WORK TASK:
Output exactly, with nothing added, the entries from the first line through the line with "let x := s.legAt l".

┌─ EXTRACTED DATA

/-- The commands of a leg's ACTIVE cells, and M_LEG and VREF_APPLIED (R223). -/
def State.formLeg (s : State) (l : Nat) : State :=
  let act := s.activeOf l
  let n := act.length
  let vref := s.vref l
  let vsum := s.vsum l
  let mmax := s.f32 R.CELL_M_MAX
  let m := if n = 0 then 0#32 else fClamp (fNeg mmax) mmax (fDiv vref vsum)
  let x := s.legAt l
  let us := fDiv (fOfNat (if x.evalK = s.sys.k then s.periodNs else 2 * s.periodNs)) (fOfNat 1000)
  let sl := if s.is R.CELL_CTL_SLOPE_EN && decide (x.evalK ≠ 0) then fDiv (fSub m x.mPrev) us else 0#32
  let s := s.modLeg l fun y => { y with mPrev := m, evalK := s.sys.k + 1 }
  let off0 := act.map fun g => (g, fMul (s.armSign g) (s.slotValue (s.rd R.CELL_SLOTS_BAL_BASE + g)))
  let shift := fDiv (fSum (off0.map fun (g, o) => fMul o (s.cellVal g 0))) vsum
  let bmax := s.f32 R.CELL_BAL_MAX
  let shs := act.map fun g => s.slotValue (s.rd R.CELL_SLOTS_SHARE_BASE + g)
  let shMean := fDiv (fSum shs) (fOfNat n)
  let dref := s.slotValue (s.rd (R.CELL_LEG_SRC1_DREF l))
  let dmax := s.f32 R.CELL_DAB_MAX
  let s := each off0 (fun s (g, o) =>
    if !s.formsNow (g / 16) then s
    else
      let half := s.isHalf (g / 16)
      let k := if half then s.sys.k + 1 else s.sys.k
      let sh := s.slotValue (s.rd R.CELL_SLOTS_SHARE_BASE + g)
      let c : CellCmd :=
        { mod := if half then fFma sl (fDiv (fOfNat s.periodNs) (fOfNat 1000)) m else m
          slope := sl, dab := fClamp (fNeg dmax) dmax (fSub (fAdd dref sh) shMean), dabSlope := 0
          bal := fClamp (fNeg bmax) bmax (fSub o shift), idab := s.f32 (R.CELL_LEG_IDAB l)
          phase := s.carrierPhase (s.cellAt g).phi k, mode := 1
          flags := (if half then 1 else 0) + (if (s.cellStatus g).testBit 8 then 2 else 0), sluice := 0, cycle := k }
      { s with cell := { s.cell with cmds := SMap.ins s.cell.cmds g c } }) s
  (s.putOut (8 * l + 3) m true).putOut (8 * l + 4) vref true

/-- The commands of all cells whose pounds are due (R223, R224): ACTIVE ones by leg, the others by role. -/
def State.formCommands (s : State) : State :=
  let s := each [0, 1, 2] State.stepCarriers s
  let keep := s.cell.cmds.filter fun (g, _) => s.isHalf (g / 16) && !s.formsNow (g / 16)
  let s := { s with cell := { s.cell with cmds := keep } }
  let s := each [0, 1, 2] State.formLeg s
  each (s.allCells.filter fun g => s.formsNow (g / 16) && decide (s.cellRole g ≠ .active)) (fun s g =>
    match s.modeOf g with
    | some mode => { s with cell := { s.cell with cmds := SMap.ins s.cell.cmds g (s.plainCmd g mode) } }
    | none => s) s

/-! ### Failed cells (R230, R231) -/

/-- A cause of failure seen on a cell, effective from the compute window of cycle `k`; the first one stands. -/
def State.suspect (s : State) (g cause k : Nat) : State :=
  match s.cellRole g with
  | .none => s
  | .failed => s
  | .out => s
  | _ => s.modCell g fun c => if c.cause = none then { c with cause := some (cause, k) } else c

/-- A sluicing cell leaves the sluice unfinished; in STOPPING it has been counted (R262). -/
def State.dropSluice (s : State) (g : Nat) : State :=
  if s.nrg.sluice.any (fun x => x.cell = g && x.on) then
    { s with nrg := { s.nrg with sluice := s.nrg.sluice.filter (fun x => x.cell ≠ g)
                                 sluiceLost := s.nrg.sluiceLost + (if s.rd R.NRG_STAT_SLUICE = 1 then 1 else 0) } }
  else s

/-- Cells with a cause become FAILED together, in the compute window that sees it (R230, R231). A cell that has gone OUT
since its cause was seen is FAILED too (R219). -/
def State.failCells (s : State) : State :=
  let gs := (s.cell.cells.filterMap fun (g, c) =>
    match c.cause with
    | some (z, k) => if k ≤ s.sys.k then some (g, z) else none
    | none => none)
  if gs.isEmpty then s
  else
    let s := each gs (fun s (g, z) =>
      let old := s.cellRole g
      let s := (s.dropSluice g).modCell g fun c => { c with cause := none }
      match old with
      | .none => s
      | .failed => s
      | _ => (((s.setRole g .failed).roleEvent g old .failed z).raise 0x060 g)) s
    s.regroupAll

/-- A bypass was not confirmed in time (R232). -/
def State.bypassTimeout (s : State) (g : Nat) : State :=
  match (s.cellAt g).bypassAt with
  | some t =>
    if (s.cellAt g).bypassTold then s
    else
      let t' := t + s.rd R.CELL_TMO_BYP_TMO * 500000
      let s := { s with tsn := { s.tsn with local_ := max s.tsn.local_ t' } }
      let s := s.modCell g fun c => { c with bypassTold := true }
      (s.event 3 7 [(16, 2, g)]).raise 0x063 g
  | none => s

/-- The rejoin of a cell took too long (R234). -/
def State.rejoinTimeout (s : State) (g : Nat) : State :=
  if s.cellRole g = .rejoining then
    let back := CellRole.ofCode (s.cellAt g).former
    let t' := (s.cellAt g).since + s.rd R.CELL_TMO_PRECH_TMO * 500000
    let s := { s with tsn := { s.tsn with local_ := max s.tsn.local_ t' } }
    ((s.setRole g back).roleEvent g .rejoining back 0xFF08).regroupAll
  else s

/-- A pound has been OUT for OUT_TMO cycles outside IDLE: each end adds a broadcast SAFE BYPASS (R235). -/
def State.outTimeout (s : State) (p : Nat) : State :=
  if s.isOut p && decide (s.grid ≠ 0) && decide (s.rd R.CELL_TIMING_OUT_TMO ≤ (s.pound p).outCycles) then
    s.modPmgr p fun x => { x with outBypass := true }
  else s

/-- Has a state been accepted whose sample a RELEASE command of this rejoin preceded (R234)? -/
def State.released (s : State) (g : Nat) : Bool :=
  let c := s.cellAt g
  c.sent.any fun (k, mode, _) => decide (c.sinceK ≤ k) && decide (mode = some 0) && decide (k + 2 ≤ (s.link g).sample)

/-- A rejoin advances on the cell's last state: released, then in band (R234). -/
def State.rejoinStep (s : State) (g : Nat) : State :=
  let st := s.cellStatus g
  let c := s.cellAt g
  let freed := decide (c.step = 1) && !st.testBit 9 && decide (st / 8 % 8 = 0) && s.released g
  let s := if freed then s.modCell g fun c => { c with step := 2 } else s
  if (freed || decide (c.step = 2)) && fWithin (s.f32 R.CELL_REJOIN_BAND) (s.rejoinTarget g) (s.cellVal g 0) then
    s.setRole g (if s.grid = 0 then .ready else .active)
  else s

/-- Is a CHARGING cell charged? 100 states in a row (R227). -/
def State.isCharged (s : State) (g : Nat) : Bool := decide (100 ≤ (s.cellAt g).charged)

/-- Every CHARGING cell of the pound is charged: the cells and the pound become READY, or ACTIVE outside IDLE. A pound
with no CHARGING cell, whose cells were PARKED, is done when none of them rejoins any more (R227, R229; log entry 78).
-/
def State.prechargeDone (s : State) (p : Nat) : State :=
  let idle := decide (s.grid = 0)
  let chg := s.cellsIn (poundCells p) [.charging]
  let rejoined := (s.cellsIn (poundCells p) [.rejoining]).isEmpty && !(s.cellsIn (poundCells p) [.ready, .active]).isEmpty
  if s.poundState p = 1 && !s.isOut p && chg.all s.isCharged && (!chg.isEmpty || rejoined) then
    ((s.setRoles chg (if idle then .ready else .active)).setPound p (if idle then 2 else 3) 2).regroupAll
  else s

/-- Every REJOINING cell advanced at a SAMPLE mark, and the pounds whose parked cells have all rejoined (R229, R234). -/
def State.rejoinCells (s : State) : State :=
  let gs := s.cell.cells.filterMap fun (g, c) => if c.step ≠ 0 && s.cellRole g = .rejoining then some g else none
  if gs.isEmpty then s
  else each s.poundList (fun s p => if (s.cellsIn (poundCells p) [.charging]).isEmpty then s.prechargeDone p else s)
    (each gs State.rejoinStep s).regroupAll

/-- The pre-charge of a pound took too long (R227). -/
def State.prechargeTimeout (s : State) (p : Nat) : State :=
  if s.poundState p = 1 then
    let t' := (s.pmgr p).since + s.rd R.CELL_TMO_PRECH_TMO * 500000
    let s := { s with tsn := { s.tsn with local_ := max s.tsn.local_ t' } }
    let s := s.setRoles (s.cellsIn (poundCells p) [.charging]) .disabled
    ((s.setPound p 0 3).raise 0x062 p).regroupAll
  else s

/-- Roles at boot step 5: DISABLED where a position is fitted, NONE elsewhere (R219). -/
def State.initRoles (s : State) : State :=
  each s.poundList (fun s p =>
    each (List.range 16) (fun s i =>
      s.wr (R.CELL_CELL_STAT_ROLE (16 * p + i))
        (if i < s.rd (R.CNL_POUND_CTL_FITTED p) then CellRole.disabled.code else 0)) s) s

end Sys2Proof.Machine
end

└─

TASK SOLUTION:
/-- The commands of a leg's ACTIVE cells, and M_LEG and VREF_APPLIED (R223). -/
def State.formLeg (s : State) (l : Nat) : State :=
  let act := s.activeOf l
  let n := act.length
  let vref := s.vref l
  let vsum := s.vsum l
  let mmax := s.f32 R.CELL_M_MAX
  let m := if n = 0 then 0#32 else fClamp (fNeg mmax) mmax (fDiv vref vsum)
  let x := s.legAt l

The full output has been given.